Question

De Novo Assembly With 1X Coverage?

0

Entering edit mode

12.1 years ago

Biomonika (Noolean) 3.2k

Hi guys,

I am working with 454 reads with 1x coverage. In order to find centromeric repetition, I was thinking about assembling reads and then trying to recognize repetitive regions. However, I am not sure how much sense it makes to assembly reads with such coverage.

Any help will be appreciated. Thanks.

EDIT: Thank you very much for the answers. I decided to reformulate problem. I have 454 reads with 1x coverage from Cardamine rivularis and my aim is to find centromeric repetition. Therefore there are two basic approches - looking for repetition in raw reads and looking for repetition in assembly (use of this is ambiguous with this coverage).

I have also had idea to use centromeric repeats from other species as reference sequences and try to map reads on them. In case that repeat from Cardamine would be similiar (what is not probable:), this could work.

I will postpone checking answer untill I will try:) Comments and discussion still more than welcome and thanks a lot for answers and comments discussed so far.

assembly clustering • 3.8k views

ADD COMMENT • link updated 12.1 years ago by lexnederbragt ★ 1.3k • written 12.1 years ago by Biomonika (Noolean) 3.2k

1

Entering edit mode

At 1X coverage, working with raw reads is probably better than assembly. At least for human, centromeres are mostly imperfect satellite repeats. I do not think at 1X you can get more from assembly.

ADD REPLY • link 12.1 years ago by lh3 33k

1

Entering edit mode

De novo assembly is not the right method for detecting highly repetitive regions. Try clustering of sequence reads instead, e.g. cd-hit, or cd-hit 454 see the link below.

ADD REPLY • link 12.1 years ago by Michael 54k

1

Entering edit mode

http://biostar.stackexchange.com/questions/1968/how-to-cluster-454-reads/1969#1969

ADD REPLY • link updated 4.4 years ago by Ram 43k • written 12.1 years ago by Michael 54k

1

Entering edit mode

Here is a relevant paper where k-mer frequency spectra from 454 reads was used to characterize centromeric regions in rice. http://bioinformatics.oxfordjournals.org/content/26/17/2101.full

ADD REPLY • link 12.1 years ago by SES 8.6k

0

Entering edit mode

Which species do have? Did you consider getting the centromeric repetitions directly from the reads?

ADD REPLY • link 12.1 years ago by Christof Winter ★ 1.0k

0

Entering edit mode

It is from Cardamine rivularis. The thing is that centromeric repeats use to be quite long (180bp in Arabidopsis) and therefore hard to find in 454 data.

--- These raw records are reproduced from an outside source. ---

-- ==== Sys2Proof/Machine/Can.lean ====
section
/-! DEFINITION. The CAN FD controllers (09_can_fd.md): message objects, filters, read sessions, requests,
error confinement, rate search and their commands. Objects and filter elements are numbered 128 n + k. -/

namespace Sys2Proof.Machine

/-- Clocks of a nominal bit of each table entry (R322). -/
def nomClocks (i : Nat) : Nat :=
  [80, 100, 120, 160, 200, 240, 320, 400, 640, 800, 960, 1280, 1600, 2400, 4000, 8000].getD i 80

/-- Clocks of a data bit of each table entry (R322). -/
def dataClocks (i : Nat) : Nat := [10, 12, 16, 20, 32, 40, 80, 160].getD i 10

/-- Quanta before the sample point: `pct` percent of `q`, rounded as the firmware rounds it (R322). -/
def sampleQuanta (i pct q : Nat) : Nat := (q * pct + (if Config.rateUp i then 99 else 0)) / 100

/-- The splits of a bit of `t` clocks that reach the sample point: prescaler, segment 1, segment 2 (R320,
R322). -/
def rateSplits (t lo s1max s2min s2max i pct : Nat) : List (Nat × Nat × Nat) :=
  (List.range 32).filterMap fun p =>
    let q := t / (p + 1)
    let sp := sampleQuanta i pct q
    if t % (p + 1) = 0 ∧ lo ≤ q ∧ 3 ≤ sp ∧ sp - 1 ≤ s1max ∧ s2min ≤ q - sp ∧ q - sp ≤ s2max
    then some (p + 1, sp - 1, q - sp) else none

def pick {α : Type} (l : List α) (n : Nat) : Option α := l[n % l.length]?

/-- CAN_NBT of a table entry (R322; log 40). -/
def nomTiming (i : Nat) : Word :=
  match pick (rateSplits (nomClocks i) 8 256 2 128 i 80) (Config.rateSplit false i) with
  | some (b, s1, s2) =>
    wOf ((b - 1) + (Config.rateJump false i % s2) * 2 ^ 8 + (s2 - 1) * 2 ^ 16 + (s1 - 1) * 2 ^ 24)
  | none => 0

/-- CAN_DBT of a table entry, and tdco at its sample point in clocks (R322; log 40). -/
def dataTiming (i : Nat) : Word × Nat :=
  match pick (rateSplits (dataClocks i) 5 32 1 16 i (if i < 2 then 70 else 75)) (Config.rateSplit true i) with
  | some (b, s1, s2) =>
    (wOf ((b - 1) + (Config.rateJump true i % s2) * 2 ^ 8 + (s2 - 1) * 2 ^ 16 + (s1 - 1) * 2 ^ 24), b * (s1 + 1))
  | none => (0, 0)

/-- Clocks of a bit with a timing word's prescaler and segments. -/
def nbtClocks (v : Word) : Nat := (fld v 0 5 + 1) * (3 + fld v 24 8 + fld v 16 7)
def dbtClocks (v : Word) : Nat := (fld v 0 5 + 1) * (3 + fld v 24 5 + fld v 16 4)

/-- The byte offset of the first word that R320 or R321 refuses, of CAN_CFG, CAN_NBT and CAN_DBT. -/
def timingBad (cfg nbt dbt : Word) : Option Nat :=
  let fd := bit cfg 0
  if nbtClocks nbt < 80 ∨ fld nbt 16 7 < fld nbt 8 7 ∨ 3 + fld nbt 24 8 + fld nbt 16 7 < 8 then some 4
  else if fd ∧ (dbtClocks dbt < 10 ∨ nbtClocks nbt < dbtClocks dbt ∨ fld dbt 16 4 < fld dbt 8 4 ∨
      3 + fld dbt 24 5 + fld dbt 16 4 < 5) then some 8
  else if fd ∧ dbtClocks dbt < 80 ∧ !bit cfg 12 then some 0
  else none

/-- A frame's place in arbitration: the lower number wins (R338). -/
def arbKey (xtd : Bool) (id : Nat) (rtr : Bool) : Nat :=
  let r := if rtr then 1 else 0
  if xtd then id / 2 ^ 18 % 2 ^ 11 * 2 ^ 21 + 2 ^ 20 + 2 ^ 19 + id % 2 ^ 18 * 2 + r
  else id % 2 ^ 11 * 2 ^ 21 + r * 2 ^ 20

/-- The identifier and width of an OBJ_ID word as they stand on the bus. -/
def busId (w : Word) : Bool × Nat := (bit w 29, if bit w 29 then fld w 0 29 else fld w 0 11)

namespace State

def canAt (s : State) (n : Nat) : Canc := s.can.getD n Canc.init
def updCan (s : State) (n : Nat) (f : Canc → Canc) : State := { s with can := updAt s.can n f }

/-- Object j's part of its controller. -/
def canObj (s : State) (j : Nat) : CanObj := Sparse.get (fun _ => CanObj.init) (s.canAt (j / 128)).objs (j % 128)

def updObj (s : State) (j : Nat) (f : CanObj → CanObj) : State :=
  s.updCan (j / 128) fun c => { c with objs := Sparse.set (fun _ => CanObj.init) c.objs (j % 128) (f (s.canObj j)) }

def objIs (s : State) (j i : Nat) : Bool := s.rb (Reg.objStat j) i
def objTx (s : State) (j : Nat) : Bool := s.rb (Reg.objCfg j) 0
def objEngine (s : State) (j : Nat) : Bool := s.rb (Reg.objCfg j) 9
def objBytes (s : State) (j : Nat) : Nat := pszBytes (s.rf (Reg.objCfg j) 1 3)

/-- Objects of controller n. -/
def objsOf (n : Nat) : List Nat := (List.range 128).map fun k => 128 * n + k

/-- The account state of R342 and R345. -/
def showCan (s : State) (n : Nat) : State :=
  let c := s.canAt n
  s.setCode (Acct.canc n)
    (if s.rf (Reg.canStat n) 0 2 ≠ 0 then 8
     else if c.off then 5
     else if c.search.isSome ∨ c.waitIdle then 1
     else if s.rb (Reg.canCfg n) 1 then 9
     else if 127 < c.txErr ∨ 127 < c.rxErr then 6
     else 3)

/-- CAN_ERR shows the counters (R342). -/
def showErr (s : State) (n : Nat) : State :=
  let c := s.canAt n
  ((s.wf (Reg.canErr n) 0 8 (if c.off then 255 else satN 255 c.txErr)).wf (Reg.canErr n) 8 7 (satN 127 c.rxErr)).wb
    (Reg.canErr n) 15 (decide (128 ≤ c.rxErr))

/-! Message memory (R326). -/

/-- Bytes that object j takes when enabled. -/
def objMem (s : State) (j : Nat) : Nat :=
  let b := Acct.obj j
  let fifo := s.consolidated b || (s.headOf b).isSome
  if !s.objTx j && !fifo then 2 * (16 + s.objBytes j) else 16 + s.objBytes j

/-- Object j counts as enabled: a FIFO member with its head. -/
def objEn (s : State) (j : Nat) : Bool :=
  match s.headOf (Acct.obj j) with
  | some h => s.en h
  | none => s.en (Acct.obj j)

def memUsed (s : State) (n : Nat) : Nat := ((objsOf n).map fun j => if s.objEn j then s.objMem j else 0).sum

def showMem (s : State) (n : Nat) : State := s.wf (Reg.canMem n) 0 14 (s.memUsed n)

/-- Another TX object of the controller holds the same identifier and width (R341). -/
def idTaken (s : State) (j : Nat) (id : Word) : Bool :=
  (objsOf (j / 128)).any fun m => m != j && s.objTx m && busId (s.r (Reg.objId m)) == busId id

/-! Transmission requests (R337 to R341). -/

/-- The entry of Q10 + n for a request that ends (R340). -/
def txEvent (s : State) (j kind tag len t : Nat) : State :=
  let cfg := s.r (Reg.objCfg j)
  let n := j / 128
  if !bit cfg 8 ∨ bit cfg 9 then s
  else
    let id := s.r (Reg.objId j)
    let bytes := leBytes 2 tag ++ leBytes 1 (j % 128 + (if bit cfg 6 then 128 else 0)) ++
      leBytes 1 (kind + (if bit id 29 then 4 else 0) + (if bit cfg 5 then 8 else 0) +
        16 * (dlcOf (bit cfg 5) len).getD 0) ++
      leBytes 4 ((busId id).2 + (if bit cfg 7 then 2 ^ 29 else 0)) ++ leBytes 8 t
    if s.qfill (10 + n) < 32 ∧ !s.scRing (10 + n) then s.pushRing (10 + n) bytes
    else s.qDrop (10 + n)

ADD REPLY • link 12.1 years ago by Biomonika (Noolean) 3.2k

0

Entering edit mode

Have you tried running RepeatMasker on your reads?

ADD REPLY • link 12.1 years ago by Jeremy Leipzig 22k

0

Entering edit mode

The length of 454 reads has reached 300bp for several years. Your (alpha?) satellite unit should be contained in one read.

ADD REPLY • link 12.1 years ago by lh3 33k

score 2 · Answer 1 · 2012-03-05

2

Entering edit mode

12.1 years ago

SES 8.6k

I'm guessing you study maize (by your picture), and the centromeric tandem repeats in this species consist of monomers of ~156 bp, which is much shorter than your 454 reads. I agree with others that searching the reads would be a better approach. Also, active maize centromeres contain a specific clade of retrotransposons (appropriately called centromeric retrotransposons in maize, or CRM elements) which you can easily find in repeat databases or in GenBank for searching your reads.

ADD COMMENT • link 12.1 years ago by SES 8.6k

0

Entering edit mode

It looks like I guessed wrong about your study system, but Cardamine is a cool genus to study chromosome evolution. RepeatMasker may be slow if you have a lot of reads, but is good to try for identifying known repeats, as Jeremy suggested. Also, give TRF (http://tandem.bu.edu/trf/trf.html) a try as you might be more likely to identify centromeric repeats specific to your species.

ADD REPLY • link 12.1 years ago by SES 8.6k

score 1 · Answer 2 · 2012-03-06

It could actually be worth your while trying to do an assembly with these reads. At that low coverage, any alignment between reads the assembler can find indicates that the reads are from repeats. So, any of the (probably few) contigs produced by the assembler is a candidate repeat, thereby reducing the search space drastically relative to searching all the reads. If you intend to use newbler from 454, I recommend increased stringency settings for the overlaps to prevent newbler from spending a lot of time looking for spurious overlaps (minimum overlap length -ml 60, or 80, or even higher, minimum overlap identity 98%, for example).